● ACTIVITY
Below are entries. Copy exactly the lines running from the line that holds "(40_addressing_and_cycles.md R120) -/" to the line that holds "next row. -/", with both ends included.

● INPUT FOR THIS TASK
----
/-- A raw debug read of a stored byte; and one of a controller port, which shifts it only where the parameter says. -/
theorem test_debug_read : load.debugValue 0x0A01 = 0x34 ∧
    ([DebugPorts.quiet, .bus].map (fun d => (({ load with
        con := { load.con with pad1 := { Pad.powerOn with left := 8 } }
        params := { load.params with debugPorts := d } } : State).debugRead 0x4016).con.pad1.left)) = [8, 7] := by
  decide

end Sys2Proof.Tests
end

section
/-! The state family (10_state.md), part 1: what any instruction does to the core, said once (`exec_ran`), and the
statements over the whole instruction set that follow from it. -/

namespace Sys2Proof.Machine

/-! ## What an instruction can do to the core -/

/-- What an operation can make of the core `c`, `mode` the addressing mode; the exact operand bytes and targets are
in the lemmas of the operations. -/
inductive Operation.Effect (mode : Mode) (c : Cpu) : Operation → Cpu → Prop
  | read (f : Byte → Cpu → Cpu) (m : Byte) : Effect mode c (.read f) (f m c)
  | write (reg : Cpu → Byte) : Effect mode c (.write reg) c
  | modify (new : Byte → Status → Byte) (flags : Byte → Status → Status) (old : Byte) :
      Effect mode c (.modify new flags) { c with p := flags old c.p }
  | accumulator (new : Byte → Status → Byte) (flags : Byte → Status → Status) (acc : mode = .acc) :
      Effect mode c (.modify new flags) { c with a := new c.a c.p, p := flags c.a c.p }
  | implied (f : Cpu → Cpu) : Effect mode c (.implied f) (f c)
  | branch (cond : Status → Bool) (pc : Addr) : Effect mode c (.branch cond) { c with pc := pc }
  | push (reg : Cpu → Byte) : Effect mode c (.push reg) { c with sp := c.sp - 1 }
  | pull (f : Byte → Cpu → Cpu) (v : Byte) : Effect mode c (.pull f) (f v { c with sp := c.sp + 1 })
  | jump (pc : Addr) : Effect mode c .jump { c with pc := pc }
  | call (pc : Addr) : Effect mode c .call { c with sp := c.sp - 2, pc := pc }
  | subroutineReturn (pc : Addr) : Effect mode c .subroutineReturn { c with sp := c.sp + 2, pc := pc }
  | softwareInterrupt (pc : Addr) :
      Effect mode c .softwareInterrupt { c with sp := c.sp - 3, p := { c.p with i := true }, pc := pc }
  | interruptReturn (p : Status) (pc : Addr) :
      Effect mode c .interruptReturn { c with sp := c.sp + 3, p := p, pc := pc }

/-- What the end `t` of an operation begun in `s` has in common for all instructions. -/
structure Operation.Ran (op : Operation) (mode : Mode) (s t : State) : Prop where
  cpu : op.Effect mode s.cpu t.cpu
  params : t.params = s.params
  wf : s.con.wf = true → t.con.wf = true

theorem Operation.Ran.of_reads {op : Operation} {mode : Mode} {s t : State} {n : Nat}
    (hc : op.Effect mode s.cpu t.cpu) (hr : State.Reads n s t) : op.Ran mode s t :=
  ⟨hc, hr.params, hr.wf⟩

theorem writeClass_ran (mode : Mode) {reg : Cpu → Byte} {m : Mem} {s t : State}
    (h : writeClass reg m s = .next t) : (Operation.write reg).Ran mode s t := by
  obtain ⟨u, hu, rfl⟩ := writeClass_spec reg m s
  obtain rfl : s.operandWrite m (reg s.cpu) = t := Host.Outcome.next.inj (hu.symm.trans h)
  refine ⟨?_, State.operandWrite_params m _ s, State.operandWrite_wf m _⟩
  rw [State.operandWrite_cpu]
  exact .write reg

theorem modifyClass_ran (mode : Mode) {new : Byte → Status → Byte} {flags : Byte → Status → Status} {m : Mem}
    {s t : State} (h : modifyClass new flags m s = .next t) : (Operation.modify new flags).Ran mode s t := by
  obtain ⟨u, hu, hcpu, hcon, hparams⟩ := modifyClass_spec new flags m s
  obtain rfl : u = t := Host.Outcome.next.inj (hu.symm.trans h)
  exact ⟨hcpu ▸ .modify new flags _, hparams, fun hw => hcon ▸ State.operandModify_wf _ _ hw⟩

theorem accumulatorClass_ran {mode : Mode} (hacc : mode = .acc) {new : Byte → Status → Byte}
    {flags : Byte → Status → Status} {s t : State} (h : accumulatorClass new flags s = .next t) :
    (Operation.modify new flags).Ran mode s t := by
  obtain ⟨u, hu, hcpu, hreads⟩ := accumulatorClass_spec new flags s
  obtain rfl : u = t := Host.Outcome.next.inj (hu.symm.trans h)
  exact .of_reads (hcpu ▸ .accumulator new flags hacc) hreads

theorem callSubroutine_ran (mode : Mode) (low : Byte) (s : State) :
    Operation.call.Ran mode s (s.callSubroutine low) := by
  refine ⟨?_, State.callSubroutine_params low s, State.callSubroutine_wf low⟩
  rw [State.callSubroutine_eq, State.setPc_cpu, State.read_cpu, State.callPushed_cpu]
  exact .call _

theorem pushRows_ran (mode : Mode) (reg : Cpu → Byte) (s : State) :
    (Operation.push reg).Ran mode s (s.pushRows reg) := by
  refine ⟨?_, State.pushRows_params reg s, State.pushRows_wf reg⟩
  rw [State.pushRows, State.push_cpu, State.dummyRead_cpu]
  exact .push reg

theorem softwareInterrupt_ran (mode : Mode) (s : State) :
    Operation.softwareInterrupt.Ran mode s s.softwareInterrupt := by
  refine ⟨?_, State.takeInterrupt_params _ _ s.fetch,
    fun hw => State.takeInterrupt_wf _ _ ((State.fetch_reads s).wf hw)⟩
  have hsp : s.cpu.sp - 1 - 1 - 1 = s.cpu.sp - 3 := by bv_omega
  have hcpu := Operation.Effect.softwareInterrupt (mode := mode) (c := s.cpu) s.softwareInterrupt.cpu.pc
  rw [← hsp] at hcpu
  exact hcpu

/-- What an instruction that completes has done, by the operation of its mnemonic. -/
theorem exec_ran {i : Instr} {s t : State} (h : exec i s = .next t) : i.mnemonic.operation.Ran i.mode s t := by
  by_cases hind : ∃ w, i = .jmpInd w
  · obtain ⟨w, rfl⟩ := hind
    cases h
    exact .of_reads (State.jumpIndirect_cpu w s ▸ .jump _) (State.jumpIndirect_reads w s)
  have hx := (exec_eq_meaning (fun w hw => hind ⟨w, hw⟩) s).symm.trans h
  generalize hop : i.mnemonic.operation = op at hx ⊢
  cases op with
  | read f =>
    obtain ⟨m, u, -, hu, hcpu, n, hreads⟩ := exec_read_spec hop s
    obtain rfl : u = t := Host.Outcome.next.inj (hu.symm.trans h)
    exact .of_reads (hcpu ▸ .read f m) hreads
  | write reg =>
    obtain ⟨m, -, hm⟩ := exec_of_write hop s
    exact writeClass_ran _ (hm.symm.trans h)
  | modify new flags =>
    obtain ⟨m, -, hm⟩ | ⟨-, hacc, hm⟩ := exec_of_modify hop s
    · exact modifyClass_ran _ (hm.symm.trans h)
    · exact accumulatorClass_ran hacc (hm.symm.trans h)
  | implied f =>
    obtain ⟨u, hu, hcpu, hreads⟩ := impliedClass_spec f s
    cases hu.symm.trans hx
    exact .of_reads (hcpu ▸ .implied f) hreads
  | branch cond =>
    obtain ⟨u, hu, hcpu, hreads⟩ := branchClass_spec cond (BitVec.ofNat 8 i.operand) s
    cases hu.symm.trans hx
    exact .of_reads (hcpu ▸ .branch cond _) hreads
  | push reg => cases hx; exact pushRows_ran _ reg s
  | pull f =>
    cases hx
    exact .of_reads (State.pullRows_cpu f s ▸ .pull f _) (State.pullRows_reads f s)
  | jump => cases hx; exact ⟨.jump _, rfl, id⟩
  | call => cases hx; exact callSubroutine_ran _ _ s
  | subroutineReturn =>
    cases hx
    exact .of_reads (State.returnFromSubroutine_cpu s ▸ .subroutineReturn _) (State.returnFromSubroutine_reads s)
  | softwareInterrupt => cases hx; exact softwareInterrupt_ran _ s
  | interruptReturn =>
    cases hx
    exact .of_reads (State.interruptReturn_cpu s ▸ .interruptReturn _ _) (State.interruptReturn_reads s)

/-! ## Which mnemonic writes what (10_state.md R20 to R29, R32)

Each proof strikes out the named mnemonics; the effect of every other one leaves the field by definition. -/

namespace Operation.Effect

variable {n : Mnemonic} {mode : Mode} {c d : Cpu}

theorem keeps_c (h : n.operation.Effect mode c d)
    (hn : n ∉ ([.adc, .sbc, .cmp, .cpx, .cpy, .asl, .rol, .lsr, .ror, .clc, .sec, .plp, .rti] : List Mnemonic)) :
    d.p.c = c.p.c := by
  cases n <;> simp at hn
  all_goals cases h <;> rfl

theorem keeps_zn (h : n.operation.Effect mode c d)
    (hn : n ∉ ([.lda, .ldx, .ldy, .tax, .tay, .txa, .tya, .tsx, .adc, .sbc, .and, .ora, .eor] ++
        [.cmp, .cpx, .cpy, .bit, .asl, .lsr, .rol, .ror, .inc, .dec, .inx, .iny, .dex, .dey, .pla, .plp, .rti]
        : List Mnemonic)) :
    d.p.z = c.p.z ∧ d.p.n = c.p.n := by
  cases n <;> simp at hn
  all_goals cases h; exact ⟨rfl, rfl⟩

theorem keeps_i (h : n.operation.Effect mode c d)
    (hn : n ∉ ([.sei, .cli, .plp, .rti, .brk] : List Mnemonic)) :
    d.p.i = c.p.i := by
  cases n <;> simp at hn
  all_goals cases h <;> rfl

theorem keeps_d (h : n.operation.Effect mode c d)
    (hn : n ∉ ([.sed, .cld, .plp, .rti] : List Mnemonic)) :
    d.p.d = c.p.d := by
  cases n <;> simp at hn
  all_goals cases h <;> rfl

theorem keeps_v (h : n.operation.Effect mode c d)
    (hn : n ∉ ([.adc, .sbc, .bit, .clv, .plp, .rti] : List Mnemonic)) :
    d.p.v = c.p.v := by
  cases n <;> simp at hn
  all_goals cases h <;> rfl

theorem keeps_a (h : n.operation.Effect mode c d)
    (hn : n ∉ ([.lda, .pla, .txa, .tya, .adc, .sbc, .and, .ora, .eor] : List Mnemonic)) (hmode : mode ≠ .acc) :
    d.a = c.a := by
  cases n <;> simp at hn
  case asl | lsr | rol | ror | inc | dec =>
    cases h with
    | modify => rfl
    | accumulator _ _ hacc => exact absurd hacc hmode
  all_goals cases h; rfl

theorem keeps_x (h : n.operation.Effect mode c d)
    (hn : n ∉ ([.ldx, .tax, .tsx, .inx, .dex] : List Mnemonic)) :
    d.x = c.x := by
  cases n <;> simp at hn
  all_goals cases h <;> rfl

theorem keeps_y (h : n.operation.Effect mode c d)
    (hn : n ∉ ([.ldy, .tay, .iny, .dey] : List Mnemonic)) :
    d.y = c.y := by
  cases n <;> simp at hn
  all_goals cases h <;> rfl

theorem keeps_sp (h : n.operation.Effect mode c d)
    (hn : n ∉ ([.pha, .php, .pla, .plp, .txs, .jsr, .rts, .brk, .rti] : List Mnemonic)) :
    d.sp = c.sp := by
  cases n <;> simp at hn
  all_goals cases h <;> rfl

theorem keeps_pc (h : n.operation.Effect mode c d)
    (hn : n ∉ ([.jmp, .jsr, .rts, .rti, .brk, .bpl, .bmi, .bvc, .bvs, .bcc, .bcs, .bne, .beq] : List Mnemonic)) :
    d.pc = c.pc := by
  cases n <;> simp at hn
  all_goals cases h <;> rfl

/-- The requests, the fault and the control state belong to the interrupt check, the fetch and the host, and no
mnemonic writes them (R34, R36, R37). -/
theorem keeps_requests (h : n.operation.Effect mode c d) :
    d.resetReq = c.resetReq ∧ d.nmiReq = c.nmiReq ∧ d.irqReq = c.irqReq ∧ d.fault = c.fault ∧
      d.control = c.control := by
  cases n
  all_goals cases h <;> exact ⟨rfl, rfl, rfl, rfl, rfl⟩

end Operation.Effect

/-- Settles O47: each clause is the flag's own frame lemma, on the effect the instruction has. -/
theorem onlyTheNamedInstructionsWriteEachFlag : Obligations.OnlyTheNamedInstructionsWriteEachFlag := by
  intro i s t h
  have heffect := (exec_ran h).cpu
  exact ⟨heffect.keeps_c, heffect.keeps_zn, heffect.keeps_i, heffect.keeps_d, heffect.keeps_v⟩

/-- Settles O48: each clause is the register's own frame lemma, on the effect the instruction has. -/
theorem onlyTheNamedInstructionsWriteEachRegister : Obligations.OnlyTheNamedInstructionsWriteEachRegister := by
  intro i s t h
  have heffect := (exec_ran h).cpu
  exact ⟨heffect.keeps_a, heffect.keeps_x, heffect.keeps_y, heffect.keeps_sp, heffect.keeps_pc⟩

/-- Settles O49: no mnemonic's effect is on these fields, and no operation is on the parameters. -/
theorem instructionsLeaveRequestsAlone : Obligations.InstructionsLeaveRequestsAlone := by
  intro i s t h
  have hran := exec_ran h
  obtain ⟨hreset, hnmi, hirq, hfault, hcontrol⟩ := hran.cpu.keeps_requests
  exact ⟨hreset, hnmi, hirq, hfault, hcontrol, hran.params⟩

end Sys2Proof.Machine
end

section
/-! The state family (10_state.md), part 2: the sequence tables are closed, so that a row leads back to idle or to a
row of the same sequence; the invariant under `cycle` and `step`. -/

namespace Sys2Proof.Machine

/-! ## What a row makes of the core -/

/-- The register update of a row, `v` the byte its cycle got. -/
def Row.update (v : Byte) (c : Cpu) : Row → Cpu
  | .read _ f => f v c
  | .write _ _ f => f c
  | .dummyRead _ f => f c
  | .dummyWrite _ _ f => f c

theorem Row.perform_cpu (r : Row) (s : State) : ∃ v, (r.perform s).cpu = r.update v s.cpu := by
  cases r with
  | read a f => exact ⟨s.value a, rfl⟩
  | write a v f => exact ⟨v, rfl⟩
  | dummyRead a f => exact ⟨0, by simp [Row.perform, Row.update]⟩
  | dummyWrite a v f => exact ⟨v, by simp [Row.perform, Row.update]⟩

/-! ## Closed tables (40_addressing_and_cycles.md R120) -/

/-- A sequence table: the row of an execution state, if it has one. -/
abbrev RowTable := InFlight → Cpu → Option Row

/-- The execution state of the core `c` after row `k` of a table: over, or at the next row of the same sequence,
which the table has whatever the registers. -/
def RowTable.GoesOn (table : RowTable) (k : InFlight) (c : Cpu) : Prop :=
  c.control = .idle ∨
    ∃ k', c.control = .busy k' ∧ k'.seq = k.seq ∧ k'.ir = k.ir ∧ k'.t = k.t + 1 ∧ k'.t ≤ 7 ∧
      ∀ d, (table k' d).isSome = true

/-- Only the rows of the same sequence and opcode count. -/
theorem RowTable.GoesOn.of_rows {table table' : RowTable} {k : InFlight} {c : Cpu} (h : table.GoesOn k c)
    (hrows : ∀ k' d, k'.seq = k.seq → k'.ir = k.ir → table' k' d = table k' d) : table'.GoesOn k c := by
  obtain hidle | ⟨k', hk, hseq, hir, ht, h7, hrow⟩ := h
  · exact .inl hidle
  · exact .inr ⟨k', hk, hseq, hir, ht, h7, fun d => hrows k' d hseq hir ▸ hrow d⟩

/-- Every row of the table goes on to a row of the table, or ends the sequence. -/
def RowTable.Closed (table : RowTable) : Prop :=
  ∀ k c r v, table k c = some r → table.GoesOn k (r.update v c)

theorem RowTable.goesOn_idle {table : RowTable} {k : InFlight} {c : Cpu} (h : c.control = .idle) :
    table.GoesOn k c := .inl h

/-- The control state of a row that does not end its sequence: the latches `k'`, at the next row. -/
theorem RowTable.goesOn_busy {table : RowTable} {k k' : InFlight} {c : Cpu} (h : c.control = .busy k')
    (hseq : k'.seq = k.seq) (hir : k'.ir = k.ir) (ht : k'.t = k.t + 1) (hlt : k.t < 7)
    (hrow : ∀ k'' d, k''.t = k.t + 1 → (table k'' d).isSome = true) : table.GoesOn k c :=
  .inr ⟨k', h, hseq, hir, ht, by omega, fun d => hrow k' d ht⟩

/-! ## The rows that end an operand instruction (R127 to R133) -/

/-- The access classes of R124: read, write, modify. -/
def Operation.accesses : Operation → Bool
  | .read _ => true
  | .write _ => true
  | .modify _ _ => true
  | _ => false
----
● WRITTEN ANSWER
/-! ## Closed tables (40_addressing_and_cycles.md R120) -/

/-- A sequence table: the row of an execution state, if it has one. -/
abbrev RowTable := InFlight → Cpu → Option Row

/-- The execution state of the core `c` after row `k` of a table: over, or at the next row of the same sequence,
which the table has whatever the registers. -/
def RowTable.GoesOn (table : RowTable) (k : InFlight) (c : Cpu) : Prop :=
  c.control = .idle ∨
    ∃ k', c.control = .busy k' ∧ k'.seq = k.seq ∧ k'.ir = k.ir ∧ k'.t = k.t + 1 ∧ k'.t ≤ 7 ∧
      ∀ d, (table k' d).isSome = true

/-- Only the rows of the same sequence and opcode count. -/
theorem RowTable.GoesOn.of_rows {table table' : RowTable} {k : InFlight} {c : Cpu} (h : table.GoesOn k c)
    (hrows : ∀ k' d, k'.seq = k.seq → k'.ir = k.ir → table' k' d = table k' d) : table'.GoesOn k c := by
  obtain hidle | ⟨k', hk, hseq, hir, ht, h7, hrow⟩ := h
  · exact .inl hidle
  · exact .inr ⟨k', hk, hseq, hir, ht, h7, fun d => hrows k' d hseq hir ▸ hrow d⟩

/-- Every row of the table goes on to a row of the table, or ends the sequence. -/
def RowTable.Closed (table : RowTable) : Prop :=
  ∀ k c r v, table k c = some r → table.GoesOn k (r.update v c)

theorem RowTable.goesOn_idle {table : RowTable} {k : InFlight} {c : Cpu} (h : c.control = .idle) :
    table.GoesOn k c := .inl h

/-- The control state of a row that does not end its sequence: the latches `k'`, at the next row. -/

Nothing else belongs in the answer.